The weekly confession was a must when each of the many confession boxes had
full pews waiting outside. A luxury of St Peter’s was that it had so many
priests and, since you always had the same old sins, you could go to a
different priest each week.
·
You could get Mass at almost any time of the
morning with sometimes two or more Masses running in tandem from the many
side altars.
·
There is a lovely photograph in this beautifully
illustrated book of a church full of very pious boys attending the monthly
meeting of St Patrick’s Temperance Sodality. This is of very fond memory to
me. Once a month, on a Friday evening and again on the following Sunday
morning we gathered in our appointed seat. We were divided into guilds
designated by a large banner, 3 rows of seats to a guild, with an older boy
or an adult acting as prefect who dutifully ticked off our names in the
attendance books.
·
The most enjoyable aspect of the sodality was the
annual excursion after Christmas to the Boh or Bohemian Cinema for our free
film.
Many parishioners have
shared memories such as these with Anne Marie and they are faithfully
recorded in this delightful book. But time moves on and St Peter’s also
moved on and adapted with changing circumstances
·
St Peters became even more central to the
Phibsboro community in 1974, a couple of years before I left home, when it
became a parish church.

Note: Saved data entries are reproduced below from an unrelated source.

-- ==== Sys2Proof/Machine/ZoneGeom.lean ====
section
/-! DEFINITION. Bands, segments, slots, streams and the lookup of a block (09 R269 to R300). Block and zone numbers are
die-local: block = zone × 2^19 + offset. -/

namespace Sys2Proof.Machine

def zoneSpan : Nat := 524288

def zoneOf (block : Nat) : Nat := block / zoneSpan

def offsetOf (block : Nat) : Nat := block % zoneSpan

/-! ### Bands (09 R280) -/

/-- NB (09 R280): the value of the last format, or floor(TRACKS / BAND_TRACKS) before one. -/
def State.numBands (s : State) (d : DieId) : Nat :=
  let x := s.die d
  if x.data.formatted then x.data.nb else x.tracks / max 1 (s.getN Obj.bandTracks (dieInst d))

def State.bandTracksOf (s : State) (d : DieId) : Nat :=
  if (s.die d).data.formatted then (s.die d).data.bandTracks else s.getN Obj.bandTracks (dieInst d)

def State.bandGuardOf (s : State) (d : DieId) : Nat :=
  if (s.die d).data.formatted then (s.die d).data.bandGuard else s.getN Obj.bandGuardTracks (dieInst d)

/-- Defect-free sectors of a head's track in index order (09 R283). -/
def State.goodSectors (s : State) (d : DieId) (h : HeadId) (t : Nat) : List Nat :=
  let bad := ((s.die d).data.defects.filter fun e => e.1 == h.val && e.2.1 == t).map (·.2.2)
  (List.range (s.sectorsPerTrack d h t)).filter fun i => !(bad.contains i)

/-- Data tracks of a band: the even offsets of a conventional band, else all but the guard tracks (09 R280). -/
def bandTaus (conv : Bool) (tracks guard : Nat) : List Nat :=
  if conv then (List.range tracks).filter fun i => i % 2 == 0 else List.range (tracks - guard)

/-- BAND_SECTORS: slots of one band of one head (09 R283). -/
def State.bandSectors (s : State) (d : DieId) (conv : Bool) (h : HeadId) (b : Nat) : Nat :=
  let bt := s.bandTracksOf d
  ((bandTaus conv bt (s.bandGuardOf d)).map fun tau => (s.goodSectors d h (b * bt + tau)).length).foldl (· + ·) 0

/-- Conventional slots of an actuator in the bands below `n` (09 R290). -/
def State.convSlots (s : State) (d : DieId) (a : Act) (n : Nat) : Nat :=
  ((headsOf a).map fun h => ((List.range n).map (s.bandSectors d true h)).foldl (· + ·) 0).foldl (· + ·) 0

def hiddenSlots : Nat := 8912896

/-- Conventional zones of an actuator among the first `n` (09 R273). -/
def convZonesOn (a : Act) (n : Nat) : Nat :=
  match a with
  | .A => (n + 1) / 2
  | .B => n / 2

/-- The smallest CONV_BANDS of step 1 of 09 R302; none for NO_ROOM. The search goes band by band to NB / 4. -/
def State.formatConvBands (s : State) (d : DieId) : Option Nat :=
  let i := dieInst d
  let nb := (s.die d).tracks / max 1 (s.getN Obj.bandTracks i)
  let need := fun a => hiddenSlots + zoneSpan * convZonesOn a (s.getN Obj.convZones i)
  let fits := fun n => decide (need .A ≤ s.convSlots d .A n) && decide (need .B ≤ s.convSlots d .B n)
  if 2097151 < 24 * nb then none else (List.range (nb / 4 + 1)).find? fits

/-- CONV_BANDS in force (09 R280). -/
def State.convBandsOf (s : State) (d : DieId) : Nat :=
  if (s.die d).data.formatted then (s.die d).data.convBands
  else (s.formatConvBands d).getD (s.numBands d / 4)

/-- Calibration cylinder c of each actuator (09 R280). -/
def State.calBand (s : State) (d : DieId) (c : Nat) : Nat :=
  let cb := s.convBandsOf d
  cb + (2 * c + 1) * (s.numBands d - cb) / 32

/-- Band index b is set aside: conventional region or calibration cylinder. -/
def State.reservedBand (s : State) (d : DieId) (b : Nat) : Bool :=
  decide (b < s.convBandsOf d) || (List.range 16).any fun c => s.calBand d c == b

def State.bandNo (s : State) (d : DieId) (h : HeadId) (b : Nat) : Nat := h.val * s.numBands d + b

/-- Segment table entry of a band; an unlisted one is RESERVED or FREE by its role (09 R294). -/
def State.segAt (s : State) (d : DieId) (n : Nat) : SegEntry :=
  match (s.die d).data.segs.find? n with
  | some e => e
  | none => if s.reservedBand d (n % max 1 (s.numBands d)) then { state := .reserved } else {}

/-! ### Segments (09 R282 to R285) -/

/-- Heads of a segment, by its lead band and width (09 R282). -/
def State.segHeads (s : State) (d : DieId) (lead width : Nat) : List HeadId :=
  let h0 := lead / max 1 (s.numBands d)
  (List.finRange 24).filter fun h => decide (h0 ≤ h.val ∧ h.val < h0 + width)

def State.segCapacity (s : State) (d : DieId) (lead : Nat) : Nat :=
  let e := s.segAt d lead
  let b := lead % max 1 (s.numBands d)
  ((s.segHeads d lead e.width).map fun h => s.bandSectors d false h b).foldl (· + ·) 0

/-- One row of a segment: the slots of one track in slot order (09 R283). -/
def State.rowSlots (s : State) (d : DieId) (hs : List HeadId) (t : Nat) : List (HeadId × Nat) :=
  let cols := hs.map fun h => (h, s.goodSectors d h t)
  let top := (hs.map fun h => s.sectorsPerTrack d h t).foldl max 0
  (List.range top).flatMap fun i => cols.filterMap fun c => if c.2.contains i then some (c.1, i) else none

/-- Find a slot by rows: (head, track, sector) (09 R283). -/
def State.findSlot (s : State) (d : DieId) (hs : List HeadId) (base : Nat) : List Nat → Nat → Option (HeadId × SectorLoc)
  | [], _ => none
  | tau :: rest, slot =>
    let row := s.rowSlots d hs (base + tau)
    if slot < row.length then
      (row[slot]?).map fun e => (e.1, ⟨BitVec.ofNat 22 (base + tau), BitVec.ofNat 16 e.2⟩)
    else s.findSlot d hs base rest (slot - row.length)

/-- Place of a segment's slot. -/
def State.segSlot (s : State) (d : DieId) (lead slot : Nat) : Option (HeadId × SectorLoc) :=
  let e := s.segAt d lead
  let bt := s.bandTracksOf d
  let b := lead % max 1 (s.numBands d)
  s.findSlot d (s.segHeads d lead e.width) (b * bt) (bandTaus false bt (s.bandGuardOf d)) slot

/-- The conventional stream of an actuator, band by band (09 R290). -/
def State.convFind (s : State) (d : DieId) (a : Act) : List Nat → Nat → Option (HeadId × SectorLoc)
  | [], _ => none
  | b :: rest, slot =>
    let n := ((headsOf a).map fun h => s.bandSectors d true h b).foldl (· + ·) 0
    let bt := s.bandTracksOf d
    if slot < n then s.findSlot d (headsOf a) (b * bt) (bandTaus true bt 0) slot else s.convFind d a rest (slot - n)

/-- Number of conventional zones in force (09 R270, R303: effective at format). -/
def State.convCount (s : State) (d : DieId) : Nat :=
  if (s.die d).data.formatted then (s.die d).data.convZones else s.getN Obj.convZones (dieInst d)

def State.isConv (s : State) (d : DieId) (z : Nat) : Bool := decide (z < s.convCount d)

/-- Actuator of a conventional zone (09 R273). -/
def convAct (z : Nat) : Act := if z % 2 = 0 then .A else .B

/-- Place of a block of a conventional zone (09 R290). -/
def State.convPlace (s : State) (d : DieId) (block : Nat) : Option (HeadId × SectorLoc) :=
  let z := zoneOf block
  s.convFind d (convAct z) (List.range (s.convBandsOf d)) (hiddenSlots + z / 2 * zoneSpan + offsetOf block)

/-! ### Zones -/

/-- An unlisted zone is EMPTY with unset attributes, or a CLOSED conventional zone (09 R273, R274, R293). -/
def State.zone (s : State) (d : DieId) (z : Nat) : Zone :=
  match (s.die d).data.zones.find? z with
  | some v => v
  | none =>
    if s.isConv d z then
      let k := if (s.die d).data.formatted then (s.die d).data.convKeyDomain else s.getN Obj.convKeyDomain (dieInst d)
      { desc := { state := .closed, content := { width := 12, keyDomain := k, actuator := some (convAct z), fixed := true } }
        astate := .closed }
    else {}

def State.putZone (s : State) (d : DieId) (z : Nat) (v : Zone) : State :=
  s.modData d fun x => { x with zones := x.zones.insert z v }

def State.modZone (s : State) (d : DieId) (z : Nat) (f : Zone → Zone) : State := s.putZone d z (f (s.zone d z))

/-- Contents that later verbs see: those of the last admitted RESET, or the executed ones (09 R279). -/
def Zone.top (v : Zone) : Content := v.newer.getLastD v.desc.content

def Zone.modTop (v : Zone) (f : Content → Content) : Zone :=
  match v.newer with
  | [] => { v with desc := { v.desc with content := f v.desc.content } }
  | _ => { v with newer := v.newer.dropLast ++ [f v.top] }

/-- Contents as a verb with a given ASN sees them (09 R279). -/
def Zone.contentAt (v : Zone) (asn : Nat) : Content :=
  (v.desc.content :: v.newer).getD ((v.resets.filter fun r => decide (r < asn)).length) v.top

/-- Attributes as they apply: set by SET_ATTRIBUTES or fixed, else the defaults in force (09 R271, R272, 13 R410). -/
def State.attrs (s : State) (d : DieId) (c : Content) : Content :=
  if c.attrSet || c.fixed then c
  else
    let i := dieInst d
    { c with width := s.getN Obj.defaultWidth i, huskKib := s.getN Obj.defaultHuskKib i
             keyDomain := s.getN Obj.defaultKeyDomain i, capacity := s.getN Obj.zoneCapBlocks i }

/-- CAPACITY of a zone in blocks as a verb sees it. -/
def State.capacity (s : State) (d : DieId) (z : Nat) : Nat :=
  if s.isConv d z then zoneSpan else (s.attrs d (s.zone d z).top).capacity

/-- Room of a zone's contents in bytes: may be negative after a rewrite (09 R284). -/
def State.room (s : State) (d : DieId) (c : Content) : Int :=
  ((c.segs.map (s.segCapacity d)).foldl (· + ·) 0 : Nat) * 4096 - (c.streamEnd * 16 : Nat) - (c.reserved : Nat)

/-! ### Lookup (09 R298) -/

def frameKey (z f : Nat) : Nat := z * 8192 + f

def State.frame (s : State) (d : DieId) (z f : Nat) : Frame := (s.die d).data.frames.getD (frameKey z f) {}

/-- Segment of a stream slot: the last whose start does not lie beyond it. -/
def State.segOfSlot (s : State) (d : DieId) (c : Content) (q : Nat) : Option Nat :=
  (c.segs.filter fun n => decide ((s.segAt d n).streamStart ≤ q)).getLast?

/-- Place of a stream slot of a zone's executed contents. -/
def State.streamPlace (s : State) (d : DieId) (c : Content) (q : Nat) : Option (Nat × HeadId × SectorLoc) :=
  match s.segOfSlot d c q with
  | none => none
  | some n => (s.segSlot d n (q - (s.segAt d n).streamStart)).map fun e => (n, e.1, e.2)

def huskKey (z unit : Nat) : Nat := z * 536870912 + unit

/-- Stored form of a husk in units of 16 bytes (10 R312). -/
def Husk.units (h : Husk) : Nat := (32 + h.storedLen + 15) / 16

/-- Walk a frame's husks from a unit to the one that holds an offset (09 R298, 10 R319). -/
def State.walkHusks (s : State) (d : DieId) (z offset : Nat) : Nat → Nat → Option Husk
  | 0, _ => none
  | n + 1, unit =>
    match (s.die d).data.husks.find? (huskKey z unit) with
    | none => none
    | some h =>
      if h.offset ≤ offset ∧ offset < h.offset + h.logicalLen / 4096 then some h
      else s.walkHusks d z offset n (unit + h.units)

/-- The husk of a block. -/
def State.huskOf (s : State) (d : DieId) (block : Nat) : Option Husk :=
  let z := zoneOf block
  let f := s.frame d z (offsetOf block / 64)
  s.walkHusks d z (offsetOf block) f.husks f.start

/-- The first sector that holds a block on the medium, with its segment (none in a conventional zone). -/
def State.blockPlace (s : State) (d : DieId) (block : Nat) : Option (Option Nat × HeadId × SectorLoc) :=
  let z := zoneOf block
  let o := offsetOf block
  if s.isConv d z then (s.convPlace d block).map fun e => (none, e.1, e.2)
  else
    let c := (s.zone d z).desc.content
    let f := s.frame d z (o / 64)
    let q := if c.huskKib = 0 then some (f.start / 256 + o % 64) else (s.huskOf d block).map fun h => h.start / 256
    match q with
    | none => none
    | some q => (s.streamPlace d c q).map fun e => (some e.1, e.2.1, e.2.2)

/-- Bit of a block in the conventional bitmap (09 R290). -/
def bitmapBit (x : DieData) (block : Nat) : Bool := (x.bitmap.getD (block / 64) 0).getLsbD (block % 64)

/-- The block is written on the medium or recorded so in the map (09 R300). -/
def State.mapped (s : State) (d : DieId) (block : Nat) : Bool :=
  let z := zoneOf block
  let v := s.zone d z
  if s.isConv d z then bitmapBit (s.die d).data block
  else decide (offsetOf block < v.desc.content.wp) && decide ((s.frame d z (offsetOf block / 64)).len ≠ 0)

/-- WRITE_SEQ of user data (09 R299). -/
def State.writeSeq (s : State) (d : DieId) (seg : Option Nat) : BitVec 32 :=
  match seg with
  | none => BitVec.ofNat 32 (s.die d).data.formatSeq
  | some n => BitVec.ofNat 32 ((s.segAt d n).drawSeq % 16777216)

/-- Cached blocks of a die that a sector of the medium holds. -/
def State.blocksAt (s : State) (d : DieId) (h : HeadId) (loc : SectorLoc) : List Nat :=
  (s.die d).data.wc.keys.filter fun k =>
    match s.blockPlace d k with
    | some e => e.2.1 == h && e.2.2 == loc
    | none => false

/-! ### The verify list (07 R231) -/

def verifyRoom : Nat := 1024

/-- A version whose entry in the verify list is open (07 R233). -/
def CacheVer.keep (v : CacheVer) : CacheVer := { v with marked := true, dirty := true }

/-- Mark one sector for verification; its cached data stays dirty until the entry closes (07 R230, R231, R233). -/
def State.mark (s : State) (d : DieId) (e : VerifyEntry) : State :=
  let s := s.bump Obj.verifyMarkedCount (headInst d e.head)
  let ks := if e.reason ≤ 3 then s.blocksAt d e.head e.loc else []
  let s := s.modData d fun x => { x with wc := x.wc.mapVals fun j vs => if ks.contains j then vs.map CacheVer.keep else vs }
  if (s.die d).data.verify.length < verifyRoom then
    s.modData d fun x => { x with verify := x.verify ++ [e] }
  else
    let first := !(s.die d).data.verifyFull
    let s := s.modDie d fun x => { x with verifyFullSeen := true, data := { x.data with verifyFull := true } }
    if first then s.raise d Ev.verifyListFull else s

/-- The windows that lie within ±1 wedge of a wedge. -/
def nearWindow (w k j : Nat) : Bool := j == k || j == (k + 1) % w || (j + 1) % w == k

/-- Servo marks of head h: the written sectors of the adjacent, previously written track (09 R282: tracks are written
in rising order) within ±1 wedge of the present one (05 R165). -/
def State.servoMark (s : State) (d : DieId) (h : HeadId) (reason : Nat) : State :=
  let x := s.die d
  let t := (x.head h).target
  if t = 0 then s
  else
    let w := x.clock.table.length
    let ps := s.layout d h (t - 1)
    ((List.range ps.length).filter fun i =>
        let p := ps.getD i default
        (nearWindow w x.clock.wedge p.window || (p.split && nearWindow w x.clock.wedge (p.window + 1))) &&
          x.data.media.contains (mediaKey h (t - 1) i)).foldl
      (fun s i => s.mark d ⟨h, ⟨BitVec.ofNat 22 (t - 1), BitVec.ofNat 16 i⟩, reason⟩) s

end Sys2Proof.Machine
end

We had always treated the church and its priests as
if it had always been our parish so it made very little difference on the
ground except to consolidate the relationship between the priests and the
local community and opened the church to also look after sick calls, births,
marriages and funerals.
·
St Peters also engaged in and still is very active
in various outreach programmes
·
Anne Marie charts the development of St Peter’s as
a parish church and fondly remembers its parish priests, from Fr Fagan, the
first parish priest, down to the present day.
·
Anne Marie tells us that from its earliest days in
the 19th century, St Peter’s was important to and active in the
lives of the people of Phibsboro. In this book you will find the history of
these difficult times when this district was an impoverished backwater in
Dublin. Once the Vincentians moved in, the endemic local problems of
poverty, moral and spiritual neglect and lack of education were tackled with
vigour.
·
In time, with the support of the local people, one
of the finest churches in Dublin and a much-needed primary school were
built.
·
There is something special about St Peter’s and
you feel when you come in that it is a very alive place. As Anne Marie
points out, there are always some people about, and candles burn away on the
side altars or one can always hear the comforting sound of the trickling
water coming from the Memorial Garden Shrine.
·
And there is more to the building itself than its
wonderful Gothic interior. There are the exquisite stained glass windows
including some by Harry Clarke, and the priests here are to be commended for
commissioning new stained glass windows and icons by contemporary artists.
St Peter’s has remained
relevant to the contemporary society of Phibsboro and has more than answered
the modern challenges of changing times. The Care of Souls
helps us to better understand where we have come from and helps us to
confidently chart the journey that lies ahead.
Finally, may I
congratulate the author of this book, Anne Marie Walsh, Fr Brian Moore whose
idea it was to publish the book, the designer Jim Walsh who happens to be
Anne Marie’s brother, and all the priests and parishioners who contributed
in one way or the other.
I highly recommend this
book as a great read of the history and contribution of St Peter’s and I
urge all parishioners to buy a copy for their homes and indeed to buy an
extra copy of two to send as very acceptable presents to former parishioners
or children who have fled the parish nest, so to speak.